- Task instructions
Please return the entries, omitting and altering nothing.
Information supplied below:
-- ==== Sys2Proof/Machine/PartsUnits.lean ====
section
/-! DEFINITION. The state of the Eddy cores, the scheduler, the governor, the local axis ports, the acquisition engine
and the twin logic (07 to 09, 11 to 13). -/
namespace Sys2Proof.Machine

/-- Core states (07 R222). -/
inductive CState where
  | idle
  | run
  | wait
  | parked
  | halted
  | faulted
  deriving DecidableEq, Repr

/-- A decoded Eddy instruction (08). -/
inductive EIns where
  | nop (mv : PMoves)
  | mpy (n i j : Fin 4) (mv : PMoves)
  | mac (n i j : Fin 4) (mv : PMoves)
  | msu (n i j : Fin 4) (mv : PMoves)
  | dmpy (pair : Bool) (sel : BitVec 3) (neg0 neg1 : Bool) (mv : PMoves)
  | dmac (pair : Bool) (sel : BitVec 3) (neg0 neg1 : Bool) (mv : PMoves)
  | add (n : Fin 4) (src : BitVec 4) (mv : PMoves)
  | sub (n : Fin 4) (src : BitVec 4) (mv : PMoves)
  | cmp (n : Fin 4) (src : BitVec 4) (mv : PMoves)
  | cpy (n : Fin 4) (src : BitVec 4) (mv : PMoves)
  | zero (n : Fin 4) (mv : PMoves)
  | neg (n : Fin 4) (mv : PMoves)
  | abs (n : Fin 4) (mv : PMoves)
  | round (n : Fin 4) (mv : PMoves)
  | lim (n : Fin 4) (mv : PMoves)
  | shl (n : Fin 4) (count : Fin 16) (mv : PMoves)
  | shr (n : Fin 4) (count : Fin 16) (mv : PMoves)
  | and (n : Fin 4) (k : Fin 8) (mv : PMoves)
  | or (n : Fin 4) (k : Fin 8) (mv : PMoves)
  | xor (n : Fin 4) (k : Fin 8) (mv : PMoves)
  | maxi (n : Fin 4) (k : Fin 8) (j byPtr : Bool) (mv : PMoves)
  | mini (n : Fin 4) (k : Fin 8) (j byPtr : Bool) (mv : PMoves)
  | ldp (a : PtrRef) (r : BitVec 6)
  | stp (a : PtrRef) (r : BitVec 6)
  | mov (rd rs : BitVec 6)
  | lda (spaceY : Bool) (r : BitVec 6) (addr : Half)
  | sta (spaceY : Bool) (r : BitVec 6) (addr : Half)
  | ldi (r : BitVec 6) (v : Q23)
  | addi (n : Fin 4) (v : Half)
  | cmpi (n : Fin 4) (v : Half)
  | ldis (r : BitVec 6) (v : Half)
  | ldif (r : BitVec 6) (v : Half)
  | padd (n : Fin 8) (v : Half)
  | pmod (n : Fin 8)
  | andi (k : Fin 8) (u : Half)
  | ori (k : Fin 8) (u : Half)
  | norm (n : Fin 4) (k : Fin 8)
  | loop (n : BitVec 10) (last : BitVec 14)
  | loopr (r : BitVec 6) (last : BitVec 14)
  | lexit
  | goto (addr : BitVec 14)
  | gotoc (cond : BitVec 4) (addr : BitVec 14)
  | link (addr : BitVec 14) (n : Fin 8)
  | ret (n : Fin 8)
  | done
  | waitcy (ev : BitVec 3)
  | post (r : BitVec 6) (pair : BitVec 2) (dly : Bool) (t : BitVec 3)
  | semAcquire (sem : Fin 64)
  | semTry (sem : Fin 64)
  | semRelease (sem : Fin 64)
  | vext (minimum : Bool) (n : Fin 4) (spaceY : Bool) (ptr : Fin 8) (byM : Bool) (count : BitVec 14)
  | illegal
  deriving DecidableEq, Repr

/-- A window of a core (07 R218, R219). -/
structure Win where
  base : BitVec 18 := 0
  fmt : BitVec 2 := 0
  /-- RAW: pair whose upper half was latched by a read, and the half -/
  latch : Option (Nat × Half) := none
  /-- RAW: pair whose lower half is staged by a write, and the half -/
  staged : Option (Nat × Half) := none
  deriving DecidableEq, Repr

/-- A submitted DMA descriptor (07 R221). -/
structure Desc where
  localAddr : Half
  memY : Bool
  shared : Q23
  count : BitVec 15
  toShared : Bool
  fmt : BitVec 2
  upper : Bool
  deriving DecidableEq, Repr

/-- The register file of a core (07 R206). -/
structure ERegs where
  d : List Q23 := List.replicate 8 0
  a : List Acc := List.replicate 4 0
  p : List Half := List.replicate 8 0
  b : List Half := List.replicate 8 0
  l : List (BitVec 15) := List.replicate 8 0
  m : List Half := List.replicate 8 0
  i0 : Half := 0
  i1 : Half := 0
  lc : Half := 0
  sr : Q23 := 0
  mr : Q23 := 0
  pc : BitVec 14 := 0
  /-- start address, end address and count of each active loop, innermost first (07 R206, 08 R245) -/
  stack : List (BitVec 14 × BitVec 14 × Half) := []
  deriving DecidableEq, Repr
End of Information supplied.
- Answer box
-- ==== Sys2Proof/Machine/PartsUnits.lean ====
section
/-! DEFINITION. The state of the Eddy cores, the scheduler, the governor, the local axis ports, the acquisition engine
and the twin logic (07 to 09, 11 to 13). -/
namespace Sys2Proof.Machine

/-- Core states (07 R222). -/
inductive CState where
  | idle
  | run
  | wait
  | parked
  | halted
  | faulted
  deriving DecidableEq, Repr

/-- A decoded Eddy instruction (08). -/
inductive EIns where
  | nop (mv : PMoves)
  | mpy (n i j : Fin 4) (mv : PMoves)
  | mac (n i j : Fin 4) (mv : PMoves)
  | msu (n i j : Fin 4) (mv : PMoves)
  | dmpy (pair : Bool) (sel : BitVec 3) (neg0 neg1 : Bool) (mv : PMoves)
  | dmac (pair : Bool) (sel : BitVec 3) (neg0 neg1 : Bool) (mv : PMoves)
  | add (n : Fin 4) (src : BitVec 4) (mv : PMoves)
  | sub (n : Fin 4) (src : BitVec 4) (mv : PMoves)
  | cmp (n : Fin 4) (src : BitVec 4) (mv : PMoves)
  | cpy (n : Fin 4) (src : BitVec 4) (mv : PMoves)
  | zero (n : Fin 4) (mv : PMoves)
  | neg (n : Fin 4) (mv : PMoves)
  | abs (n : Fin 4) (mv : PMoves)
  | round (n : Fin 4) (mv : PMoves)
  | lim (n : Fin 4) (mv : PMoves)
  | shl (n : Fin 4) (count : Fin 16) (mv : PMoves)
  | shr (n : Fin 4) (count : Fin 16) (mv : PMoves)
  | and (n : Fin 4) (k : Fin 8) (mv : PMoves)
  | or (n : Fin 4) (k : Fin 8) (mv : PMoves)
  | xor (n : Fin 4) (k : Fin 8) (mv : PMoves)
  | maxi (n : Fin 4) (k : Fin 8) (j byPtr : Bool) (mv : PMoves)
  | mini (n : Fin 4) (k : Fin 8) (j byPtr : Bool) (mv : PMoves)
  | ldp (a : PtrRef) (r : BitVec 6)
  | stp (a : PtrRef) (r : BitVec 6)
  | mov (rd rs : BitVec 6)
  | lda (spaceY : Bool) (r : BitVec 6) (addr : Half)
  | sta (spaceY : Bool) (r : BitVec 6) (addr : Half)
  | ldi (r : BitVec 6) (v : Q23)
  | addi (n : Fin 4) (v : Half)
  | cmpi (n : Fin 4) (v : Half)
  | ldis (r : BitVec 6) (v : Half)
  | ldif (r : BitVec 6) (v : Half)
  | padd (n : Fin 8) (v : Half)
  | pmod (n : Fin 8)
  | andi (k : Fin 8) (u : Half)
  | ori (k : Fin 8) (u : Half)
  | norm (n : Fin 4) (k : Fin 8)
  | loop (n : BitVec 10) (last : BitVec 14)
  | loopr (r : BitVec 6) (last : BitVec 14)
  | lexit
  | goto (addr : BitVec 14)
  | gotoc (cond : BitVec 4) (addr : BitVec 14)
  | link (addr : BitVec 14) (n : Fin 8)
  | ret (n : Fin 8)
  | done
  | waitcy (ev : BitVec 3)
  | post (r : BitVec 6) (pair : BitVec 2) (dly : Bool) (t : BitVec 3)
  | semAcquire (sem : Fin 64)
  | semTry (sem : Fin 64)
  | semRelease (sem : Fin 64)
  | vext (minimum : Bool) (n : Fin 4) (spaceY : Bool) (ptr : Fin 8) (byM : Bool) (count : BitVec 14)
  | illegal
  deriving DecidableEq, Repr

/-- A window of a core (07 R218, R219). -/
structure Win where
  base : BitVec 18 := 0
  fmt : BitVec 2 := 0
  /-- RAW: pair whose upper half was latched by a read, and the half -/
  latch : Option (Nat × Half) := none
  /-- RAW: pair whose lower half is staged by a write, and the half -/
  staged : Option (Nat × Half) := none
  deriving DecidableEq, Repr

/-- A submitted DMA descriptor (07 R221). -/
structure Desc where
  localAddr : Half
  memY : Bool
  shared : Q23
  count : BitVec 15
  toShared : Bool
  fmt : BitVec 2
  upper : Bool
  deriving DecidableEq, Repr

/-- The register file of a core (07 R206). -/
structure ERegs where
  d : List Q23 := List.replicate 8 0
  a : List Acc := List.replicate 4 0
  p : List Half := List.replicate 8 0
  b : List Half := List.replicate 8 0
  l : List (BitVec 15) := List.replicate 8 0
  m : List Half := List.replicate 8 0
  i0 : Half := 0
  i1 : Half := 0
  lc : Half := 0
  sr : Q23 := 0
  mr : Q23 := 0
  pc : BitVec 14 := 0
  /-- start address, end address and count of each active loop, innermost first (07 R206, 08 R245) -/
  stack : List (BitVec 14 × BitVec 14 × Half) := []
  deriving DecidableEq, Repr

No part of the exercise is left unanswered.